What is the importance of Neighborhood Sampling?¶
Lets understand this from the perspective of Graph Convolutional Network diagram (GCNs) described below. GCNs is an algorithm which can leverage both the graph topological information (i.e. node's neighborhood) and node features and then distill this information in order to generate node representations or dense vector embeddings. The below diagram represents the working process of GCNs intuitively. On the left hand side we have a sample input graph where its nodes are represented by their corresponding feature vectors (for e.g. node degree or text embeddings, etc). We start with defining a search depth (K) which informs the algorithm upto what depth it should gather the information from the neighborhood of a target node. Here, K is a hyperparameter and it also depicts the number of layers used in the GCNs.

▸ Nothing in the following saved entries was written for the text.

-- ==== Sys2Proof/Machine/Gds.lean ====
section
/-! DEFINITION. Gate-drive satellites and the Eblor link (R245 to R291). -/

namespace Sys2Proof.Machine

/-! ### The satellite's settings and its bank -/

/-- The domain of a satellite's bank. -/
def satDomain (n : Nat) : Nat := 10 + bridgeOfSat n

/-- The value of a setting that a satellite holds: as last written by a WRITE frame, else the record in force (R252). -/
def State.satSet (s : State) (n id : Nat) : Int := ((s.sat n).settings.at none (id - 0x600)).getD (s.par id n)
def State.satSetN (s : State) (n id : Nat) : Nat := (s.satSet n id).toNat

/-- The strength window of an edge kind (R268, R289): minimum in the low half, maximum in the high half. -/
def State.strWindow (s : State) (n id : Nat) : Nat × Nat :=
  let v := ofSigned 32 (s.satSet n id)
  (bits v 15 0, bits v 31 16)

/-- Whether a satellite's lanes carry frames: its bank's domain on, carriers running, not fenced. -/
def State.linkLive (s : State) (n : Nat) : Bool :=
  s.pdOn (satDomain n) && (s.sat n).carriers && !s.flag F.GDS_STATUS_FENCED n

/-- Raise a fault of a satellite. -/
def State.satFault (s : State) (f : FaultName) (n : Nat) (lasting : Bool := false) : State :=
  s.raise f n (s.scopeBridge (bridgeOfSat n)) 0 none lasting

/-! ### ΔΣ channels (R308) -/

/-- A channel's output becomes invalid, and its bits count anew from now while its satellite is ON (R308). DS_INVALID is raised
for the DC-link or shunt channel of a bridge with an ON slot. -/
def State.dsInvalidate (s : State) (c : Nat) : State :=
  let n := c / 2
  let b := bridgeOfSat n
  let was := s.flag F.ADC_DS_VAL_VALID c
  let s := s.setFlag F.ADC_DS_VAL_VALID false c
  let s := { s with sense := { s.sense with since := s.sense.since.setAt none c (if s.isOn .satellite n then some s.now else none) } }
  let s := if c = 7 ∨ c = 19 then ({ s with sense := { s.sense with mismatchSince := none } } : State).cease .VDC_MISMATCH 0 else s
  if was && (c == shuntCh b || c == vdcCh b) && s.isOn .slot (s.slotOfBridge b) then
    (s.setFlag F.ADC_INT_STATUS_DS_INVALID true).raise .DS_INVALID b (s.scopeBridge b)
  else s

/-- Whether channel 0 measures in the conduction range (R280). -/
def Sat.conducts (x : Sat) : Bool :=
  if x.ch0Force = 1 then false else if x.ch0Mode = 1 then false else if x.ch0Mode = 2 then true else x.conduction

/-- Replace a satellite's record; a change of channel 0's range invalidates its demodulator (R280). -/
def State.putSat (s : State) (n : Nat) (x : Sat) : State :=
  let was := (s.sat n).conducts
  let s := s.setSat n x
  if was != x.conducts then (s.setFlag F.GDS_STATUS_RANGE (!x.conducts) n).dsInvalidate (2 * n) else s

/-! ### Gate and handshake (R245 to R248, R260 to R265) -/

/-- A satellite confirms that its gate is off and that it does not request (R260). -/
def Sat.confirms (x : Sat) : Bool := !x.gateOn && !x.driven && x.req.isNone

/-- A satellite's view of its partner's confirmation, which takes 25 ns to arrive (R249, R264). -/
def State.viewPartner (s : State) (n : Nat) : State :=
  let x := s.sat n
  if x.crossOk && (s.sat (partnerSat n)).confirms then
    s.setSat n { x with confSince := some (x.confSince.getD (s.now + 20)) }
  else s.setSat n { x with confSince := none }

/-- Both satellites of a leg see each other anew. -/
def State.viewLeg (s : State) (n : Nat) : State := (s.viewPartner n).viewPartner (partnerSat n)

/-- The gate is turned off at the present OFF strength (R245, R280), no sooner than 40 ns after its release (R247). -/
def State.satOff (s : State) (n : Nat) : State :=
  let x := s.sat n
  if !x.driven then s
  else if s.elapsedNs (x.releasedAt.getD 0) 40 then
    (s.putSat n { x with driven := false, offDelayed := false, changedAt := s.now, stuckTold := false, softOff := false,
                         detectAt := none, conduction := false }).viewLeg n
  else s.setSat n { x with offDelayed := true }

/-- A turn-on is withdrawn without a skip. -/
def State.dropReq (s : State) (n : Nat) : State := (s.setSat n { s.sat n with req := none, hintReq := false }).viewLeg n

/-- A turn-on is skipped (R261): REQ is withdrawn, HS reports it, LEG_HANDSHAKE is raised, and HANDSHAKE_ESC at the third in
a row. -/
def State.satSkip (s : State) (n : Nat) : State :=
  let x := s.sat n
  let run := x.skipRun + 1
  let s := (s.setSat n { x with req := none, skipRun := run, hs := x.hs ++ [(true, (s.now - x.edgeAt) * 5 / 4)] }).viewLeg n
  let s := (s.bump F.GDS_HS_STATS_SKIPS n).setFld F.GDS_HS_STATS_CONSEC (min 255 run) n
  let s := (s.setFlag F.GDS_INT_STATUS_HS_SKIP true n).satFault .LEG_HANDSHAKE n
  if run = 3 then (s.setFlag F.GDS_INT_STATUS_HS_ESC true n).satFault .HANDSHAKE_ESC n else s

/-- Whether a satellite takes edges: ON and not applying a hint. -/
def State.satRuns (s : State) (n : Nat) : Bool := (s.sat n).resumed && s.isOn .satellite n && !(s.sat n).applying

/-- Whether less than 1 ms has passed since the satellite's bridge entered ON, or the bridge is not ON (R279). -/
def State.precharging (s : State) (n : Nat) : Bool :=
  let b := bridgeOfSat n
  !s.isOn .bridge b || !s.elapsed (s.lc .bridge b).since msT

/-- A turn-on edge arrives at a satellite (R260, R263, R271, R273, R276, R279, R288). A partner that requests under a hint keeps its REQ
(R283). -/
def execSatTurnOnEdge (n : Fin 12) (s : State) : Out :=
  let n := n.val
  let x := s.sat n
  if !(s.lane n && !x.edge && s.linkLive n) then .next s
  else
    let s := s.setSat n { x with edge := true }
    if !s.satRuns n then .next s
    else if x.latched || x.soft != 0 then .next (s.bump F.GDS_DESAT_STATS_REFUSED n)
    else if x.otShut || x.uvloPos || x.uvloNeg then .next s
    else if x.supplyMode == 2 && decide (x.vcc < s.satSet n P.UVLO_POS + s.satSet n P.UVLO_HYST) then
      .next (if s.precharging n then s.bump F.GDS_HS_STATS_PRECHARGE n
        else (s.setFlag F.GDS_INT_STATUS_UVLO_POS true n).satFault .UVLO_POS n)
    else
      let s := (s.setSat n { s.sat n with req := some s.now, edgeAt := s.now, hintReq := false }).viewLeg n
      let p := partnerSat n
      .next (if (s.sat p).req.isNone then s else if (s.sat p).hintReq then s.satSkip n else (s.satSkip n).satSkip p)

At K=0, GCNs initializes all the node embeddings to their original feature vector. Now, let's say we want to compute the embeddings for the target node 0 at layer K=1, then we aggregate (it is permutation invariant function to its neighbors) all the feature vectors of nodes (including itself) which are at 1-hop distance from the node 0 (at this timestep or layer we are aggregating the original feature representations of nodes which are at K=0). For the target node 0, GCNs uses a mean aggregator to compute the mean of the neighborhood node features along with its own features (self-loop). After K=1, the target node 0 now knows about the information about its immediate neighborhood; this process is shown below in the GCNs image (r.h.s). We repeat this process for all the nodes in the graph (i.e. for every node, we aggregate over the 1-hop neighborhood) in order to find the new representations for each node at each layer.

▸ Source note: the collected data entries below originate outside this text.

/-- The next conversion of an idle ADC (R298, R299): an urgent request, an aborted timeline one, a held timeline start, an aborted software or
continuous one, a held software start, continuous mode. -/
def State.nextConv (s : State) (n : Nat) : State :=
  let x := s.adc n
  if x.run.isSome then s
  else match x.urgent with
    | (src, i) :: rest => (s.setAdc n { x with urgent := rest }).beginConv n { src := src, input := i, at_ := s.now } 32
    | [] =>
      match x.aborted with
      | some c =>
        match c.src with
        | .frame b =>
          if (adcsOfBridge b).all (fun k => (s.adc k).run.isNone && (s.adc k).urgent.isEmpty) then s.beginFrame b true else s
        | _ => (s.setAdc n { x with aborted := none }).beginConv n { c with restarted := true, sum := 0, count := 0 } 32
      | none =>
        match x.held with
        | some (.frame b) =>
          if (adcsOfBridge b).all (fun k => (s.adc k).run.isNone) then
            ((adcsOfBridge b).foldl (fun s k => s.setAdc k { s.adc k with held := none }) s).beginFrame b false
          else s
        | some src => (s.setAdc n { x with held := none }).beginConv n { src := src, input := 0, at_ := s.now } 0
        | none =>
          match x.low, x.heldSw with
          | some c, _ => (s.setAdc n { x with low := none }).beginConv n { c with restarted := true, sum := 0, count := 0 } 32
          | none, some i => (s.setAdc n { x with heldSw := none }).beginConv n { src := .software, input := i, at_ := s.now } 32
          | none, none =>
            if s.par P.ADC_MODE n == 1 && s.pdOn 8 then
              s.beginConv n { src := .continuous, input := s.parN P.CONT_INPUT n, at_ := s.now } 0
            else s

/-- A timeline start of the ADCs named, of one bridge (R238, R299): it takes the ADC from a software or continuous conversion and is
held behind a timeline or urgent one. With FRAME it opens the bridge's frame. -/
def State.timelineStart (s : State) (b : Nat) (adcs : List Nat) (frame : Bool) : State :=
  let busy (s : State) (n : Nat) : Bool := match (s.adc n).run with
    | some c => decide (c.src.prio ≤ 2)
    | none => (s.adc n).aborted.isSome && (s.adc n).urgent.length > 0
  let hold (s : State) (n : Nat) : State :=
    (s.setAdc n { s.adc n with held := some (if frame then .frame b else .timeline) }).bump F.ADC_STATS_TL_LATE n
  if frame then
    if adcs.any (busy s) then adcs.foldl hold s else (adcs.foldl (fun s n => s.abortConv n) s).beginFrame b false
  else adcs.foldl (fun s n => if busy s n then hold s n else (s.abortConv n).beginConv n { src := .timeline, input := 0, at_ := s.now } 0) s

/-- A write of ADC.SW_START_n with GO (R299): it starts the conversion, holds it one deep, or is dropped. -/
def execAdcSwStart (m : Fin 21) (n : Fin 6) (input : Fin 8) (s : State) : Out :=
  let (s, ok) := s.mayWrite m.val .ADC_SW_START n.val
  if !ok then .next s
  else
    let x := s.adc n.val
    if x.run.isNone && x.aborted.isNone then .next (s.beginConv n.val { src := .software, input := input.val, at_ := s.now } 32)
    else if x.heldSw.isNone then .next (s.setAdc n.val { x with heldSw := some input.val })
    else .next (s.bump F.ADC_STATS_SW_DROP n.val)

/-- An urgent request of one ADC (R299): it shares a conversion of its input, waits behind an urgent or restarted one (a safety
read before a trip-time capture), else it aborts what runs, and its sample is taken 42.5 ns later (R300). -/
def State.urgentRequest (s : State) (n : Nat) (src : ConvSrc) (input : Nat) : State :=
  let x := s.adc n
  let wait := s.setAdc n { x with urgent := if src == .safety then (src, input) :: x.urgent else x.urgent ++ [(src, input)] }
  match x.run with
  | none => if x.aborted.isSome then wait else s.beginConv n { src := src, input := input, at_ := s.now } 32
  | some c =>
    if c.input = input then s.setAdc n { x with sharers := x.sharers ++ [src] }
    else if c.src.prio = 1 ∨ c.restarted = true then wait
    else (s.abortConv n).beginConv n { src := src, input := input, at_ := s.now } 34

/-- A safety read of an input, which low-power mode does not accept (R303), or the trip-time capture that the first trip of a period asks for (R298, R301). -/
def execAdcUrgentRequest (req : UrgentReq) (s : State) : Out :=
  if !s.pdOn 8 then .next s
  else match req with
    | .safety n input => .next (if s.par P.ADC_MODE n.val == 2 then s else s.urgentRequest n.val .safety input.val)
    | .tripCap b =>
      let x := s.sens b.val
      if !x.tripCapDue then .next s
      else
        let s := s.setSens b.val { x with tripCapDue := false, tripCap := [] }
        .next ((adcsOfBridge b.val).foldl (fun s n => s.urgentRequest n (.tripCap b.val) 0) s)

/-! ### Sample frames (R185, R295, R296, R309, R313, R314) -/

/-- A phase current in Q15 of I_BASE (R295). -/
def State.phaseCurrent (s : State) (n slot : Nat) (code : Int) : Int :=
  let num := (16 * code - s.fldS F.ADC_OFFSET_OFFSET_EFF n) * s.par P.SENSE_GAIN n
  sat16 (roundUpHalf (num * 32768) (16000 * s.parN P.I_BASE slot))

/-- The offset of a bridge's ADCs returns to SENSE_OFFSET (R296). -/
def State.offsetReset (s : State) (b : Nat) : State :=
  (adcsOfBridge b).foldl (fun s n => (s.setFldS F.ADC_OFFSET_OFFSET_EFF (s.par P.SENSE_OFFSET n) n).setFlag F.ADC_OFFSET_CAPTURED false n) s

/-- The capture window opens at the slot's entry to STARTING (R296). -/
def State.openCapture (s : State) (b : Nat) : State :=
  (s.offsetReset b).setSens b { s.sens b with capturing := true, captured := [], ascUsed := false }

/-- Whether the codes of the ADC at a position are accepted as its offset (R296). -/
def State.captureOk (s : State) (b k : Nat) (frames : List (List Int)) : Bool :=
  let codes := frames.map (fun l => l.getD k 0)
  let n := 3 * b + k
  let hi := codes.foldl max (-8192)
  let lo := codes.foldl min 8191
  decide (hi - lo ≤ 16) &&
    decide ((16 * codes.sum - s.par P.SENSE_OFFSET n * codes.length).natAbs ≤ 16 * s.parN P.OFFSET_LIM n * codes.length)

/-- The capture window closes: the capture is accepted for the three ADCs together, or rejected (R296). -/
def State.closeCapture (s : State) (b : Nat) : State :=
  let x := s.sens b
  if !x.capturing then s
  else
    let s := s.setSens b { x with capturing := false, captured := [] }
    let fs := x.captured
    if 4 ≤ fs.length && !x.ascUsed && (List.range 3).all (fun k => s.captureOk b k fs) then
      (List.range 3).foldl (fun s k =>
        let mean := roundFree 4 (16 * (fs.map (fun l => l.getD k 0)).sum) fs.length
        (s.setFldS F.ADC_OFFSET_OFFSET_EFF mean (3 * b + k)).setFlag F.ADC_OFFSET_CAPTURED true (3 * b + k)) s
    else (s.setFlag F.ADC_INT_STATUS_OFFSET_REJECT true).raise .OFFSET_REJECT b (s.scopeBridge b)

/-- The windows of a slot's bridges close (R296). -/
def State.closeCaptures (s : State) (bs : List Nat) : State := bs.foldl State.closeCapture s

/-- A slot has reached OFF: a captured offset is given up (R296). -/
def State.endCapture (s : State) (b : Nat) : State := (s.offsetReset b).setSens b { s.sens b with capturing := false, captured := [] }

/-- Whether the diverse current check of a bridge is available (R316). -/
def State.chkAvail (s : State) (b : Nat) : Bool :=
  s.isOn .slot (s.slotOfBridge b) && s.flag F.ADC_DS_VAL_VALID (shuntCh b) && !s.flag F.ADC_CHK_STATUS_FAULTED b && !(s.sens b).paused

/-- The external current of a phase at an instant (fine units), interpolated between two bracketing frames (R314). -/
def interpolate (f g : FrameCur) (leg at_ : Nat) : Int :=
  let a := f.i.getD leg 0
  let c := g.i.getD leg 0
  a + roundFree 5 ((c - a) * ((at_ - 8 * f.at_ : Nat) : Int)) (8 * (g.at_ - f.at_))

/-- R315: a phase has failed CHK_N consecutive evaluations. -/
def State.attribute (s : State) (b p : Nat) : State :=
  let n := s.slotOfBridge b
  let x := s.sens b
  let base : Int := s.parN P.I_BASE n
  let cnt : Int := s.parN P.CHK_AVG b
  -- tol_s times 32,768 × 1,000; the mean sum of currents and the means of the phases are compared by their sums
  let tol1 := s.par P.CHK_ABS b * s.par P.I_RATED n * 32768
  let big := decide (tol1 * max 1 x.sums.length < absI (x.sums.sum * base * 1000))
  let tol := tol1 * cnt
  let others := (List.range 3).filter (fun q => q != p && (x.chk.at {} q).lastFailed)
  let part := (List.range 3).filter (fun q => decide (tol < absI ((x.chk.at {} q).mCur * base * 1000)))
  let pos := part.all (fun q => let y := x.chk.at {} q; decide (0 < y.mErr * y.mCur))
  let neg := part.all (fun q => let y := x.chk.at {} q; decide (y.mErr * y.mCur < 0))
  let (f, code) :=
    if big ∧ others = [] then (FaultName.CURRENT_SENSOR, 1)
    else if !big ∧ others ≠ [] ∧ (pos || neg) then (FaultName.SHUNT_SENSOR, 2)
    else (FaultName.CHECK_UNATTRIBUTED, 3)
  let s := (s.setFlag F.ADC_CHK_STATUS_FAULTED true b).setFld F.ADC_CHK_STATUS_ATTRIB code b
  let s := if code = 1 then s.setFld F.ADC_CHK_STATUS_PHASE p b else s
  (s.setFlag F.ADC_INT_STATUS_CHECK true).raise f b (s.scopeBridge b)

/-- The register fields of ē by phase. -/
def chkErrFld (p : Nat) : Fld := if p = 0 then F.ADC_CHK_ERR_ERR_U else if p = 1 then F.ADC_CHK_ERR_ERR_V else F.ADC_CHK_ERR_ERR_W

/-- One window's error is added; after CHK_AVG windows of the phase the evaluation is made (R314). -/
def State.checkWindow (s : State) (b : Nat) (w : ShuntWin) (ext : Int) : State :=
  let n := s.slotOfBridge b
  let x := s.sens b
  let y := x.chk.at {} w.leg
  let shunt := if w.neg then -w.value else w.value
  let y := { y with err := y.err + (shunt - ext), cur := y.cur + ext, n := y.n + 1 }
  if y.n < s.parN P.CHK_AVG b then s.setSens b { x with chk := x.chk.setAt {} w.leg y }
  else
    let base : Int := s.parN P.I_BASE n
    let cnt : Int := y.n
    let lim := s.par P.CHK_ABS b * s.par P.I_RATED n * 32768 * cnt + s.par P.CHK_REL b * absI (y.cur * base)
    let fail := decide (lim < absI (y.err * base) * 1000)
    let z : ChkPhase := { fails := if fail then y.fails + 1 else 0, lastFailed := fail, mErr := y.err, mCur := y.cur }
    let s := s.setSens b { x with chk := x.chk.setAt {} w.leg z }
    let most := (List.range 3).foldl (fun m q => max m (((s.sens b).chk.at {} q).fails)) 0
    let s := s.setFld F.ADC_CHK_STATUS_FAIL_CONSEC (min 255 most) b
    let permil := roundFree 6 (y.err * base * 1000) (32768 * y.n * max 1 (s.parN P.I_RATED n))
    let s := s.setFldS (chkErrFld w.leg) (clampI (-511) 511 permil) b
    if z.fails = s.parN P.CHK_N b then s.attribute b w.leg else s

/-- The windows that a new frame brackets with the one before are evaluated (R314). -/
def State.checkFrame (s : State) (b : Nat) (f : FrameCur) : State :=
  let x := s.sens b
  let sum := f.i.sum
  let sums := (sum :: x.sums).take (s.parN P.CHK_AVG b)
  let later := x.waiting.filter (fun w => decide (8 * f.at_ ≤ w.at_))
  let s := s.setSens b { x with frames := f :: x.frames.take 1, sums := sums, waiting := later }
  if !s.chkAvail b then s
  else match x.frames with
    | [] => s
    | g :: _ => x.waiting.foldl (fun s w =>
        if 8 * g.at_ ≤ w.at_ ∧ w.at_ < 8 * f.at_ then s.checkWindow b w (interpolate g f w.leg w.at_)
        else s) s

/-- The flags of a sample frame (R185). -/
def State.frameFlags (s : State) (b : Nat) : Nat :=
  let x := s.sens b
  b2n x.latch.speedValid + 2 * b2n x.latch.posValid + 4 * b2n x.bothValid + 8 * b2n x.restarted + 16 * b2n x.skipped

/-- The 64 bytes of a frame (R185). -/
def State.frameBytes (s : State) (b : Nat) (i : List Int) : List Byte :=
  let x := s.sens b
  let h (v : Int) : List Byte := leBytes 2 (ofSigned 16 v)
  leBytes 8 x.sampleTs ++ h (i.getD 0 0) ++ h (i.getD 1 0) ++ h (i.getD 2 0) ++ leBytes 2 x.seq ++ leBytes 4 x.latch.pos ++
    leBytes 2 x.latch.theta ++ leBytes 2 (s.frameFlags b) ++ leBytes 4 (ofSigned 32 x.latch.speed) ++ leBytes 4 (ofSigned 32 x.vdc) ++
    h x.shunt1 ++ h x.shunt2 ++ leBytes 4 x.dPrev ++ leBytes 1 x.gen ++ leBytes 23 0

/-- A frame is complete (R180, R182, R238): its offsets are captured, the windows it brackets are checked, and it goes to every engine
that receives the bridge. -/
def State.frameDone (s : State) (b : Nat) : State :=
  let x := s.sens b
  let codes := (List.range 3).map (fun k => (x.codes.at none k).getD 0)
  let n := s.slotOfBridge b
  let i := (List.range 3).map (fun k => s.phaseCurrent (3 * b + k) n (codes.getD k 0))
  let s := s.setSens b { x with open_ := false, captured := if x.capturing then x.captured ++ [codes] else x.captured }
  let s := if x.capturing && decide (15 ≤ x.captured.length) then s.closeCapture b else s
  let bytes := s.frameBytes b i
  let s := s.checkFrame b ⟨x.sampleAt, i⟩
  let y := s.sens b
  let s := s.setSens b { y with seq := (y.seq + 1) % 65536, restarted := false, lastI := i, lastCodes := codes }
  (List.range 8).foldl (fun s c => s.sampleTo c b bytes x.sampleAt) s

/-! ### Results (R302) -/

/-- Write a result register (R321). -/
def State.putResult (s : State) (n : Nat) (c : Conv) (source : Nat) (v : Int) : State :=
  let s := (s.setFlag F.ADC_RESULT_VALID true n).setFlag F.ADC_RESULT_RESTARTED c.restarted n
  let s := (s.setFlag F.ADC_RESULT_OVERRANGE c.ovr n).setFld F.ADC_RESULT_SOURCE source n
  let s := (s.setFld F.ADC_RESULT_INPUT c.input n).setFld F.ADC_RESULT_SEQ (s.fld F.ADC_RESULT_SEQ n + 1) n
  let s := s.setFldS F.ADC_RESULT_VALUE (sat16 v) n
  if source = 0 then s.setFlag F.ADC_INT_STATUS_SW_DONE true else s

/-- A code of an averaging sequence (R302): the next conversion of the set, or its result. -/
def State.average (s : State) (n : Nat) (c : Conv) (source : Nat) (code : Int) : State :=
  let c := { c with sum := c.sum + code, count := c.count + 1, ovr := c.ovr || overRange code }
  let k := s.parN P.AVG_LOG2 n
  if c.count < 2 ^ k then s.beginConv n c 0
  else s.putResult n c source (if k = 0 then code else c.sum / 2 ^ s.parN P.AVG_SHIFT n)

/-- A code for a trip-time capture (R301): with the third one the registers are written. -/
def State.tripCode (s : State) (b k : Nat) (code : Int) : State :=
  let x := s.sens b
  let t := x.tripCap.setAt none k (some code)
  let s := s.setSens b { x with tripCap := t }
  match t.at none 0, t.at none 1, t.at none 2 with
  | some a, some c, some d =>
    let s := (s.setFldS F.ADC_TRIP_CAP0_IA a b).setFldS F.ADC_TRIP_CAP0_IB c b
    ((s.setFldS F.ADC_TRIP_CAP1_IC d b).setFlag F.ADC_TRIP_CAP1_VALID true b).setFlag F.ADC_INT_STATUS_TRIP_CAP true
  | _, _, _ => s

Note: As the search depth increases, the reach of the target node in terms of aggregating features from its local neighborhood also increases. For e.g. at K=1 the target node knows the information about its local neighborhood which are 1-hop distance, at K=2 the target node knows the information about its local neighborhood which are at 1-hop distance and the neighbors of the nodes of 1-hop distance i.e upto 2-hop distance.
Issues with GCN approach¶
As we have discussed above, that GCNs compute node representations using neighborhood aggregation. For the training purposes, we can represent the k-hop neighborhood of a target node as a computational graph and send these computational graphs in a mini-batch fashion in order to learn the weights of the network (i.e. applying stochastic gradient descent). The below diagram illustrates a computational graph for the target node 0 upto 2-hop neighborhood. Now, the problem with this is that:
1) Computationally Expensive: Since for each node, we need to generate the complete K-hop neighborhood computational graph and then need to aggregate plenty of information from its surroundings. As we go deeper into the neighborhood (large K) computation graph becomes exponentially large. This could lead to a problem while fitting these big computational graphs inside GPU memory.

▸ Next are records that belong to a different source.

/-- A slot takes an accepted payload as one command (R68), or as a discharge request (R70). -/
def State.canCommand (s : State) (n : Nat) (p : List Byte) : State :=
  let c := canCmdOf p s.ts
  let force := leNat ((p.drop 1).take 1)
  let clean := leNat ((p.drop 2).take 2) == 0
  if c.mode = 3 then
    if 1 < force || !clean then s.canStatus n St.badField
    else if !s.pdOn 1 then s.canStatus n St.stateRefused
    else
      let bs := s.bridgesOfSlot n
      let (s, st) := s.requestDischarge (bs.contains 0) (bs.contains 1) (force == 1)
      s.canStatus n st
  else if 3 < c.mode || force ≠ 0 || !clean || c.acc < 0 then s.canStatus n St.badField
  else match s.offerCmd n c with
    | (some st, s) => s.canStatus n st
    | (none, s) => s.setSlotHost n { s.slotHost n with firstCan := true }

/-- The slots that take an object's payload. -/
def State.commandedByObj (s : State) (n j m : Nat) : Bool := s.cmdCan m == n && s.cmdObj m == j && s.cmdSourceOf m == 1

/-- Write an accepted payload of a connection into its object (R511), and let a slot take it. -/
def State.aqWrite (s : State) (c : Nat) (f : CanFrame) (payload : List Byte) : State :=
  let m := s.aqCanMember c
  let n := s.parN P.AQ_NET m
  let j := s.parN P.AQ_INDEX m
  let mark (s : State) (k : Nat) : State := ((s.setAq k { s.aq k with lastAcc := s.now }).setFlag F.CAN_AQ_STATUS_TIMED_OUT false k).cease .AQ_TIMEOUT k
  let s := ((s.aqPartner c).toList).foldl mark (mark s c)
  let s := s.objStore n j { f with data := payload, fdf := true }
  [0, 1].foldl (fun s k =>
    if s.commandedByObj n j k && s.canCmdOk k then (s.setFlag F.CAN_RXO_STATUS_NEW false n j).canCommand k payload else s) s

/-! ### Receive pairs (R516) -/

/-- An accepted copy of a pair. -/
def State.aqCopy (s : State) (c p : Nat) (f : CanFrame) (seq te : Nat) (payload : List Byte) : State :=
  let h := s.aqHome c
  let x := s.aq h
  let open_ (e : AqFirst) : Bool := e.seq == seq && e.from_ == p && !s.elapsed e.at_ (s.parN P.AQ_SKEW c * usT)
  match x.firsts.find? open_ with
  | none => s.setAq h { x with firsts := x.firsts ++ [⟨seq, c, payload, te, s.now⟩] }
  | some e =>
    let s := s.setAq h { x with firsts := x.firsts.filter (fun y => y != e), missRun := 0 }
    if e.payload == payload && e.te == te then
      ((s.setFlag F.CAN_AQ_STATUS_DUAL_OK true c).setFlag F.CAN_AQ_STATUS_DUAL_OK true p).aqWrite c f payload
    else
      let s := [c, p].foldl (fun s k => (s.setFlag F.CAN_AQ_STATUS_DUAL_OK false k).bump F.CAN_AQ_STATS2_DUAL_MISMATCH k) s
      s.aqFault .AQ_DUAL_MISMATCH c

/-- A PDU of a connection arrives: check, pair, object. -/
def State.aqArrive (s : State) (c : Nat) (form : Bool) (pdu : List Byte) (f : CanFrame) : State :=
  if !s.aqActive c || s.parN P.AQ_DIR c ≠ 1 then s
  else match s.aqCheck c form pdu with
    | (none, s) => s
    | (some (seq, te, payload), s) =>
      match s.aqPartner c with
      | some p => s.aqCopy c p f seq te payload
      | none => s.aqWrite c f payload

/-- A skew window ends without a second copy. -/
def execAqSkewExpiry (c : Fin 32) (s : State) : Out :=
  let h := s.aqHome c.val
  let x := s.aq h
  match x.firsts.find? (fun e => s.elapsed e.at_ (s.parN P.AQ_SKEW e.from_ * usT)) with
  | none => .next s
  | some e =>
    let run := x.missRun + 1
    let s := s.setAq h { x with firsts := x.firsts.filter (fun y => y != e), missRun := run }
    let s := (s.setFlag F.CAN_AQ_STATUS_DUAL_OK false e.from_).bump F.CAN_AQ_STATS2_DUAL_MISSING e.from_
    .next (if run = s.parN P.AQ_DUAL_N h then s.aqFault .AQ_DUAL_MISSING e.from_ else s)

/-- No PDU accepted for AQ_TIMEOUT (R513). -/
def execAqTimeoutExpiry (c : Fin 32) (s : State) : Out :=
  if !s.aqActive c.val || s.parN P.AQ_DIR c.val ≠ 1 || s.flag F.CAN_AQ_STATUS_TIMED_OUT c.val ||
      !s.elapsed (s.aq c.val).lastAcc (s.parN P.AQ_TIMEOUT c.val * usT) then .next s
  else
    let s := (s.setFlag F.CAN_AQ_STATUS_TIMED_OUT true c.val).aqFault .AQ_TIMEOUT c.val true
    let m := s.aqCanMember c.val
    .next ([0, 1].foldl (fun s k =>
      if s.commandedByObj (s.parN P.AQ_NET m) (s.parN P.AQ_INDEX m) k && s.isOn .slot k then s.setSlot k { s.slot k with zeroDue := true } else s) s)

/-! ### Whether a controller works on its bus -/

/-- A controller takes part in the bus: not suspended (R507), not bus-off (R506). -/
def State.canLive (s : State) (n : Nat) : Bool :=
  (s.isOn .can n || s.isStopping .can n) && !s.flag F.CAN_STATUS_SUSPENDED n && !s.flag F.CAN_STATUS_BUS_OFF n

/-- A controller begins to integrate again: after a coast or a protocol exception. -/
def State.canIntegrate (s : State) (n : Nat) : State :=
  (s.setFlag F.CAN_STATUS_INTEGRATING true n).setCan n { s.can n with integSince := s.now }

/-- An event on the bus shows that integration has ended, once 11 bits can have passed: the state with INTEGRATING cleared, or `none`. -/
def State.canSettled (s : State) (n : Nat) : Option State :=
  if !s.canLive n then none
  else if !s.flag F.CAN_STATUS_INTEGRATING n then some s
  else if s.elapsed (s.can n).integSince (11 * s.canBit n) then some (s.setFlag F.CAN_STATUS_INTEGRATING false n)
  else none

2) The curse of Hub nodes or Celebrity nodes: Hub nodes are those nodes which are very high degree nodes in the graph for eg. a very popular celebrity having millions of connections. If that is the case then we need to aggregate the information from millions of nodes in order to compute the embeddings for the hub node. Therefore, the generated computational graph for the hub node is very huge. This problem is illustrated below diagramatically (r.h.s).